YOUR ASSIGNMENT: Exactly the lines starting at the line containing "completed (R340)? -/" and ending at the line containing "a range? -/" are to be written out from the listing below, both included.

EXERCISE INPUTS:

==================================================

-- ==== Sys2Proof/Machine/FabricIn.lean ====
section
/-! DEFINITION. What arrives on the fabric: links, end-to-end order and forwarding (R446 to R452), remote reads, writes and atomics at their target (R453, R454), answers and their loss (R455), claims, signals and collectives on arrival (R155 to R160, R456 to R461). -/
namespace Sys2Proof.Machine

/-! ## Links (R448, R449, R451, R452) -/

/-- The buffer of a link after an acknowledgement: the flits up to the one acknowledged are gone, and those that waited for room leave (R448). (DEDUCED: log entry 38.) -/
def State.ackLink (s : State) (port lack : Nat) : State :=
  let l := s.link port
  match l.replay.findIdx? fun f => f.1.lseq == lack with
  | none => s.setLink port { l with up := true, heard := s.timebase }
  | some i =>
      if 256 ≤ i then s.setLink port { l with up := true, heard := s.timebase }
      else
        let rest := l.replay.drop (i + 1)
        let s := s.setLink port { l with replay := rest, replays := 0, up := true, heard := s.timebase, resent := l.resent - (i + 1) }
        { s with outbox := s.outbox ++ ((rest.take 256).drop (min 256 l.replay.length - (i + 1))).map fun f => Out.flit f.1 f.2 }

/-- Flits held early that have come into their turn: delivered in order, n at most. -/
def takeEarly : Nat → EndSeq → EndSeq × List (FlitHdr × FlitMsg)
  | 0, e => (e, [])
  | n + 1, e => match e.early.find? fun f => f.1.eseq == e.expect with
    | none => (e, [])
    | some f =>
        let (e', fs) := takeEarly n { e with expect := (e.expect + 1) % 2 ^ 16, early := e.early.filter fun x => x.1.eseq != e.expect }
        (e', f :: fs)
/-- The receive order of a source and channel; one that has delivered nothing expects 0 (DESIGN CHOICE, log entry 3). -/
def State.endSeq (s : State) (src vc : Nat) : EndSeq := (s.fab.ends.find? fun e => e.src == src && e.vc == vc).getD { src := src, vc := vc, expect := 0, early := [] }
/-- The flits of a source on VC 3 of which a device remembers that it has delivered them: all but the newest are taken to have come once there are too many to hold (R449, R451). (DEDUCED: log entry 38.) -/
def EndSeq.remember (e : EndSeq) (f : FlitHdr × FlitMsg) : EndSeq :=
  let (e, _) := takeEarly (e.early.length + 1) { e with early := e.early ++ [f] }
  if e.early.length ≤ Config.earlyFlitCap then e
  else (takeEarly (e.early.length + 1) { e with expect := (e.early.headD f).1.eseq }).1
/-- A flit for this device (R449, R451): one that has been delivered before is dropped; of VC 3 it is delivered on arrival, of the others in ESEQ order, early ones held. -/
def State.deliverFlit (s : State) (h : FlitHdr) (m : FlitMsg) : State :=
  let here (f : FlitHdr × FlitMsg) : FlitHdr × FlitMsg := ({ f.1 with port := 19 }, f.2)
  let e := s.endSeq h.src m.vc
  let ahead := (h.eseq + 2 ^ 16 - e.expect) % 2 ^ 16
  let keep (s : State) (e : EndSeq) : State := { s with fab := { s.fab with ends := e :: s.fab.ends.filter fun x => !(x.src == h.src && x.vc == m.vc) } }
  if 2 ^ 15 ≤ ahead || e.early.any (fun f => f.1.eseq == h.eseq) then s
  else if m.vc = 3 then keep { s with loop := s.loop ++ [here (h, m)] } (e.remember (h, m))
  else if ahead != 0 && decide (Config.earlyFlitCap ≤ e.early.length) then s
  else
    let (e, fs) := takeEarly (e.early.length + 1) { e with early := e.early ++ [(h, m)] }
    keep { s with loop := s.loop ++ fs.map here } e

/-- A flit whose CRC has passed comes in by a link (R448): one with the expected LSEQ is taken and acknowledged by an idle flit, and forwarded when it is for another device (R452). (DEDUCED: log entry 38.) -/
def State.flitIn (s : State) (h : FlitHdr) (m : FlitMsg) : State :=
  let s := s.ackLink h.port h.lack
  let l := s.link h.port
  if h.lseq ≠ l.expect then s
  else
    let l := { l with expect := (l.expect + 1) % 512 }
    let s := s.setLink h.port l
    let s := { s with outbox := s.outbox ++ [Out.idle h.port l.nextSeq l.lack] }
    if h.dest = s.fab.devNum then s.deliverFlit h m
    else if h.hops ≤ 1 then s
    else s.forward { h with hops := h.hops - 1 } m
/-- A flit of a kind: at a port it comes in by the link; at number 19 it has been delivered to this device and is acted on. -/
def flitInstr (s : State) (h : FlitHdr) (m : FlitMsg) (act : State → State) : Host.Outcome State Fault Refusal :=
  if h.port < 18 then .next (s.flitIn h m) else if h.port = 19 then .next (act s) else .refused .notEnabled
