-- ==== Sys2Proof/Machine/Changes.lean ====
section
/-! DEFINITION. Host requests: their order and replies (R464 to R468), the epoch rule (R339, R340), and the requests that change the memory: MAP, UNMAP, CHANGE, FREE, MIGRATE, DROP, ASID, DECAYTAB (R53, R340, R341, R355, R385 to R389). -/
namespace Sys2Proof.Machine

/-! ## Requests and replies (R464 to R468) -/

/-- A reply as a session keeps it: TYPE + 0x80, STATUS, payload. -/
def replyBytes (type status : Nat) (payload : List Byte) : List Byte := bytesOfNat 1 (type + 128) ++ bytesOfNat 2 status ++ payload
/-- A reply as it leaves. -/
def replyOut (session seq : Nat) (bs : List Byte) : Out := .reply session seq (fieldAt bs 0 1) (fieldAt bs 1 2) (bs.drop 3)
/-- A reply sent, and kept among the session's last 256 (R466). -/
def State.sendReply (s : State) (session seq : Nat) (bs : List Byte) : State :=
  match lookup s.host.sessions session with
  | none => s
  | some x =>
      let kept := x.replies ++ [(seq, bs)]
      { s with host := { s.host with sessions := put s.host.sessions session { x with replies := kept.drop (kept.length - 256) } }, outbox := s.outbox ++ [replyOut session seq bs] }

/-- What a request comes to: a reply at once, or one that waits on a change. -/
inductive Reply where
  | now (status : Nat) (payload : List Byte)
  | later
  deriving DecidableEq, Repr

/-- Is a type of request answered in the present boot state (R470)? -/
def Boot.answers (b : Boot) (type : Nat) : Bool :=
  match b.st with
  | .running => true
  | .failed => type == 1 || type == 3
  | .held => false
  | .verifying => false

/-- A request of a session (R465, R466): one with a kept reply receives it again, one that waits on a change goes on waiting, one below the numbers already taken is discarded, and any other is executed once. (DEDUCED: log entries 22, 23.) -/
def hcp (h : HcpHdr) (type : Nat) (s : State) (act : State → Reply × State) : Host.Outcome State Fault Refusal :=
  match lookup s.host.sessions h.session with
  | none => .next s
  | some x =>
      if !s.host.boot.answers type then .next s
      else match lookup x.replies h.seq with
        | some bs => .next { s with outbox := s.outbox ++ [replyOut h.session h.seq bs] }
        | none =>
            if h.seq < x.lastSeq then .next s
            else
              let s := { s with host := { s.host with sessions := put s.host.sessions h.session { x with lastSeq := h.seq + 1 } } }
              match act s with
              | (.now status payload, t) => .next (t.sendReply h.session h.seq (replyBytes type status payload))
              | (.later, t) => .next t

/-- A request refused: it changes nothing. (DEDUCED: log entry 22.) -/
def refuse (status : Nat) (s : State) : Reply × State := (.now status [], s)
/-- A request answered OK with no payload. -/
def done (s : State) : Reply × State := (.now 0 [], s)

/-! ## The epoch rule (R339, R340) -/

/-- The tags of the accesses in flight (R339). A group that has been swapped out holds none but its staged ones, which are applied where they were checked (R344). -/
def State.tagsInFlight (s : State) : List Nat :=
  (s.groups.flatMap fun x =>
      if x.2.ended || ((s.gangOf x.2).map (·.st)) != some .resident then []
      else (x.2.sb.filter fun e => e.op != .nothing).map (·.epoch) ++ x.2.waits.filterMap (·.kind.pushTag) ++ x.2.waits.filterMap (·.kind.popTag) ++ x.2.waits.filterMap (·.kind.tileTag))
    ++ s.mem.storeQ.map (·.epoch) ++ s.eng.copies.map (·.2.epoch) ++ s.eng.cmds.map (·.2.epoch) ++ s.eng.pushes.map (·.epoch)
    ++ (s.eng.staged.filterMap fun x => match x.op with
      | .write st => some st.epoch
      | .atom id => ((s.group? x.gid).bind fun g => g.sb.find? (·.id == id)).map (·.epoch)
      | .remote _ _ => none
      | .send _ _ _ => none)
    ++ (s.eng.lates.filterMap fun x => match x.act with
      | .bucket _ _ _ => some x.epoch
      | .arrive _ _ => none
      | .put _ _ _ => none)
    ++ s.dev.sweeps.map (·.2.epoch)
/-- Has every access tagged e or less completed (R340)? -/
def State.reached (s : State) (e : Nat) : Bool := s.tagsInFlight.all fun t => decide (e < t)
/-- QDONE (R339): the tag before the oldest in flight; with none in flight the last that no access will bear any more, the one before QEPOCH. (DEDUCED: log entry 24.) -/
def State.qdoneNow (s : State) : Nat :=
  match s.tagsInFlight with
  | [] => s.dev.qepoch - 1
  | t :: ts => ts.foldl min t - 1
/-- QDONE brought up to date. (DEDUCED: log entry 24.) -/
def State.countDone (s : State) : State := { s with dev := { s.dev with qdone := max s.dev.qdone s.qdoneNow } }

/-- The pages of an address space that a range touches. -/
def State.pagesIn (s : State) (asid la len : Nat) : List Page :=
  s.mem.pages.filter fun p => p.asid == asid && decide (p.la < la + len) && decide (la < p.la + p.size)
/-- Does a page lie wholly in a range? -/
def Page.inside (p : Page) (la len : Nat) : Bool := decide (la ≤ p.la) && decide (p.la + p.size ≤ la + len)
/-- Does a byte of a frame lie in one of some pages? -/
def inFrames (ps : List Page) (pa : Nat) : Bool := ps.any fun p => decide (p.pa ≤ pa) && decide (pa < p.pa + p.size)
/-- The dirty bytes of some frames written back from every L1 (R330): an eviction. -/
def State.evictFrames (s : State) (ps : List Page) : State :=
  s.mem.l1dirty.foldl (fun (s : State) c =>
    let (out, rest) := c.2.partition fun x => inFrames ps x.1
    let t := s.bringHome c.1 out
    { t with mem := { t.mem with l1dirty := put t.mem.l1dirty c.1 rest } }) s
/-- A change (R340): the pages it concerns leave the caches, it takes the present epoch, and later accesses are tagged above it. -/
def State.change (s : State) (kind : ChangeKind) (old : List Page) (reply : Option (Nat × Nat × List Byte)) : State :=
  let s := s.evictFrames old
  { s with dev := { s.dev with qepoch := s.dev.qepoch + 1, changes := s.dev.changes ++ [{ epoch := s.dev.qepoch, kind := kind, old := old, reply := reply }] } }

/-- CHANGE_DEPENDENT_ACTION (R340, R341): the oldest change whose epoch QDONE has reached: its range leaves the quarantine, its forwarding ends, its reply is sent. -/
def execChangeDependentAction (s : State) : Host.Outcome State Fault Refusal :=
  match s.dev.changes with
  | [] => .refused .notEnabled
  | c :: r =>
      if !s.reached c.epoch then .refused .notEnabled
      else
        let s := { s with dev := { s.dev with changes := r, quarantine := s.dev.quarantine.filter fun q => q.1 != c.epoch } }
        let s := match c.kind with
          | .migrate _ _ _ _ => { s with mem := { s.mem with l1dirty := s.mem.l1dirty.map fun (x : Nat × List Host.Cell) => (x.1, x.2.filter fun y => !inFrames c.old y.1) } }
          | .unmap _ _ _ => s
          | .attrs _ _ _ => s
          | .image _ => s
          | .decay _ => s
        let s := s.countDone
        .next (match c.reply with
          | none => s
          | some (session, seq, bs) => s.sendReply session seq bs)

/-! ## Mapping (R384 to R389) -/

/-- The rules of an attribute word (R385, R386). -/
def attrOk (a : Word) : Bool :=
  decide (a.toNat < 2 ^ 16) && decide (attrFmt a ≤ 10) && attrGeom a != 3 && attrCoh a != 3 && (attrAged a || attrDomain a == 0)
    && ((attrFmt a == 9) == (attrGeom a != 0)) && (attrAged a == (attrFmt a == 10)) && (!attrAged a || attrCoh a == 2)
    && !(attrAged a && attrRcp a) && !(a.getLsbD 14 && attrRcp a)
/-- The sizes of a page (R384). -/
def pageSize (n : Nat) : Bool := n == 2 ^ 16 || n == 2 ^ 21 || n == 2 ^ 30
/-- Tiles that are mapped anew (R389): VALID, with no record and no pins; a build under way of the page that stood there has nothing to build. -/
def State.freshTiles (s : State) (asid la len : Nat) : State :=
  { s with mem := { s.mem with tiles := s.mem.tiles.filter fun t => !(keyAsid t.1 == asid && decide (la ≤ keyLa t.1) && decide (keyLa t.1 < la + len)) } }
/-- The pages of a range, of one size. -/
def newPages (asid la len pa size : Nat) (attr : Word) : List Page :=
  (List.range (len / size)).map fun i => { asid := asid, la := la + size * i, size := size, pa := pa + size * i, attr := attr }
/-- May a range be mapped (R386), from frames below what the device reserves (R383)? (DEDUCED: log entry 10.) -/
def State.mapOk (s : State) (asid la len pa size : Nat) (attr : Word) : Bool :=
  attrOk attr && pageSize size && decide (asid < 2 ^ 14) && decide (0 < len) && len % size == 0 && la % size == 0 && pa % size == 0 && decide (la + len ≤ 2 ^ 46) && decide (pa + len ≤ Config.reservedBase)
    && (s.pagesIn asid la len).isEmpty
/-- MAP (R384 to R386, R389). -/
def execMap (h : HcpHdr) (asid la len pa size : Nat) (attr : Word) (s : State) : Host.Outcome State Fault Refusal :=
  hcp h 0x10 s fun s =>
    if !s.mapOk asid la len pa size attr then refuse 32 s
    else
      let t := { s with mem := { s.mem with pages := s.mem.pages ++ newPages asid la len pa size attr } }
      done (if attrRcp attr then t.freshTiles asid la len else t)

==================================================

ANSWER TO THE EXERCISE:
/-- Has every access tagged e or less completed (R340)? -/
def State.reached (s : State) (e : Nat) : Bool := s.tagsInFlight.all fun t => decide (e < t)
/-- QDONE (R339): the tag before the oldest in flight; with none in flight the last that no access will bear any more, the one before QEPOCH. (DEDUCED: log entry 24.) -/
def State.qdoneNow (s : State) : Nat :=
  match s.tagsInFlight with
  | [] => s.dev.qepoch - 1
  | t :: ts => ts.foldl min t - 1
/-- QDONE brought up to date. (DEDUCED: log entry 24.) -/
def State.countDone (s : State) : State := { s with dev := { s.dev with qdone := max s.dev.qdone s.qdoneNow } }

/-- The pages of an address space that a range touches. -/
def State.pagesIn (s : State) (asid la len : Nat) : List Page :=
  s.mem.pages.filter fun p => p.asid == asid && decide (p.la < la + len) && decide (la < p.la + p.size)
/-- Does a page lie wholly in a range? -/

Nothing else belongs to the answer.